基于MODIS影像的藏北高寒草甸的蒸散模拟

草业学报 ›› 2010, Vol. 19 ›› Issue (5): 103-112.

基于MODIS影像的藏北高寒草甸的蒸散模拟

付刚^1,2,沈振西^1*,张宪洲¹,武建双^1,2,石培礼¹

1.中国科学院地理科学与资源研究所生态系统网络观测与模拟重点实验室拉萨高原生态系统研究站,
北京100101;
2.中国科学院研究生院,北京 100049

收稿日期:2009-11-03 出版日期:2010-05-25 发布日期:2010-10-20
作者简介:付刚(1984-),男,河北保定人,在读博士。E-mail:fugang09@126.com
基金资助:
国家科技支撑计划项目(2006BAC01A04,2007BAC06B01)和国家自然基金项目(40771121)资助。

Modeling the evapotranspiration of an alpine meadow ecosystem in the northern Tibet Plateau based on MODIS images

FU Gang^1,2, SHEN Zhen-xi¹, ZHANG Xian-zhou¹, WU Jian-shuang^1,2, SHI Pei-li¹

1.Lhasa Plateau Ecosystem Research Station, Key Laboratory of Ecosystem Network Observation and
Modeling, Institute of Geographic Sciences and Natural Resources Research, Beijing 100101, China;

2.Graduate University of Chinese Academy of Sciences, Beijing 100049, China

Received:2009-11-03 Online:2010-05-25 Published:2010-10-20

摘要/Abstract

摘要： 在高寒草甸生态系统中,蒸散(evapotranspiration,ET)是水循环中一个非常重要的组成部分。
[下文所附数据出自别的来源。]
-- ==== Sys2Proof/Syntax.lean ====
section
/-! DEFINITION. The commands of the part: one constructor of Instr for each row of spec/opcode_table.json. -/

namespace Sys2Proof

/-- The three lines (section 4); their line codes are 0, 1 and 2 (section 1.8). -/
inductive Line where
  | a | b | l
  deriving DecidableEq, Repr

/-- The steps of the part, one constructor per row of the opcode table. What a line or a pin brings to a step is the
step's operand; everything else a step needs stands in the state (log 1). -/
inductive Instr where
  /-- RESET recognised high (R181). -/
  | hardwareReset
  /-- The falling edge of RESET (R181). -/
  | resetNegated
  /-- The millisecond tick (R180). -/
  | timebaseTick
  /-- A bit on RDx in HUNT whose comparison matches (R14). -/
  | huntMatch (line : Line) (bit : Bool)
  /-- An aligned octet in CONFIRM (R15). -/
  | octetInConfirm (line : Line) (octet : Byte)
  /-- An aligned octet in GAP (R17). -/
  | octetInGap (line : Line) (octet : Byte)
  /-- An aligned octet in GAP-SYN (R18). -/
  | octetInGapSyn (line : Line) (octet : Byte)
  /-- Header octets 1 to 5 (R21). -/
  | headerOctet (line : Line) (octet : Byte)
  /-- The sixth header octet (R24). -/
  | headerCompletion (line : Line) (octet : Byte)
  /-- A text octet (R27). -/
  | textOctet (line : Line) (octet : Byte)
  /-- The first check octet (R28). -/
  | checkOctet (line : Line) (octet : Byte)
  /-- The second check octet (R28). -/
  | blockCompletion (line : Line) (octet : Byte)
  /-- The reception deadline reaches 0 (R31): the tick under way reaches a countdown at 1 (R30; log 5). -/
  | deadlineExpiry (line : Line)
  /-- The end of a fill pair in FILL: `hold` is HLDx at the selection, `further` its level at each further selection
  of the same event, the last level standing for the rest (R107, R109; log 8). -/
  | fillPairEnd (line : Line) (hold : Bool) (further : List Bool)
  /-- The end of a gap pair in GAP, with HLDx as for `fillPairEnd` (R115). -/
  | gapPairEnd (line : Line) (hold : Bool) (further : List Bool)
  /-- The second check octet of the block in transmission has been sent (R114). -/
  | blockSent (line : Line)
  /-- The engine takes a session (R125). -/
  | sessionTake
  /-- A record that runs past the end of the text (R129). -/
  | malformedRecord
  /-- A record stopped at step 1 or step 3 (R131). -/
  | walkTruncation
  /-- A delimited record under REINIT-PENDING (R128). -/
  | skippedRecord
  /-- A record whose CODE is not 0x01 to 0x10 (R128). -/
  | unknownRequestRecord
  /-- IDENTIFY (R142). -/
  | identify
  /-- LINE-SET (R143). -/
  | lineSet
  /-- LINE-GET (R147). -/
  | lineGet
  /-- LINE-RESTART (R148). -/
  | lineRestart
  /-- QUEUE-FLUSH (R149). -/
  | queueFlush
  /-- DEFAULT-SET (R157). -/
  | defaultSet
  /-- ROUTE-INSERT (R152). -/
  | routeInsert
  /-- ROUTE-UPDATE (R153). -/
  | routeUpdate
  /-- ROUTE-DELETE (R154). -/
  | routeDelete
  /-- ROUTE-READ (R155). -/
  | routeRead
  /-- ROUTE-FIND (R156). -/
  | routeFind
  /-- COUNTERS-READ (R158). -/
  | countersRead
  /-- NOTICE-SET (R160). -/
  | noticeSet
  /-- SELF-SET (R162). -/
  | selfSet
  /-- FLUSH-ALL (R163). -/
  | flushAll
  /-- REINIT (R165). -/
  | reinit
  /-- The session ends (R133). -/
  | sessionEnd
  /-- The reset a REINIT deferred (R137). -/
  | reinitReset
  /-- The notice interval timer reaches 0 (R172): the tick under way reaches a timer at 1 (log 5). -/
  | intervalTimerExpiry
  /-- The emitter builds and queues a notice (R173). -/
  | noticeBuild
  /-- A record whose PLEN is not its code's (R128). -/
  | badLengthRecord
  /-- A bit on RDx in HUNT whose comparison does not match (R14). -/
  | huntComparisonNoMatch (line : Line) (bit : Bool)
  deriving DecidableEq, Repr

end Sys2Proof
end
为了更好的模拟蒸散,本研究计算了生态系统尺度的水分利用效率(WUE_EC)。相关分析和多重逐步线性回归分析结果表明,影响WUE_EC的主要因子为归一化植被指数(NDVI)、空气相对湿度(Ha)和显热通量(H)。在此基础上,分别建立了WUE_EC与NDVI、Ha和H的线性回归方程(其中,H的模拟值WUE_H和WUE_EC差异显著),利用建立的WUE_EC的回归方程和植被光合模型(VPM)估计的总初级生产力(GPP_VPM)模拟了生态系统尺度的蒸散。模拟的蒸散(NDVI的模拟值ET_NDVI,Ha的模拟值ET_Ha)和通量观测的蒸散(ET_EC)的简单线性方程分别为ET_NDVI=1.2985ET_EC(R²=0.8029,n=46,P<0.0001)和ET_Ha=1.3118ET_EC(R²=0.7487,n=46,P<0.0001),这表明ET_NDVI和ET_Ha都能够比较准确地反应ET_EC,但仍然存在较大的差异,本研究采用多重逐步线性回归的方法定量分析了造成该差异的原因:ET_EC和ET_NDVI的差异(ET_EC－ET_NDVI)主要受光合有效辐射(PAR)和GPP_VPM的影响;而ET_EC和ET_Ha的差异(ET_EC－ET_Ha)主要受PAR、GPP_VPM和增强型植被指数(EVI)的影响。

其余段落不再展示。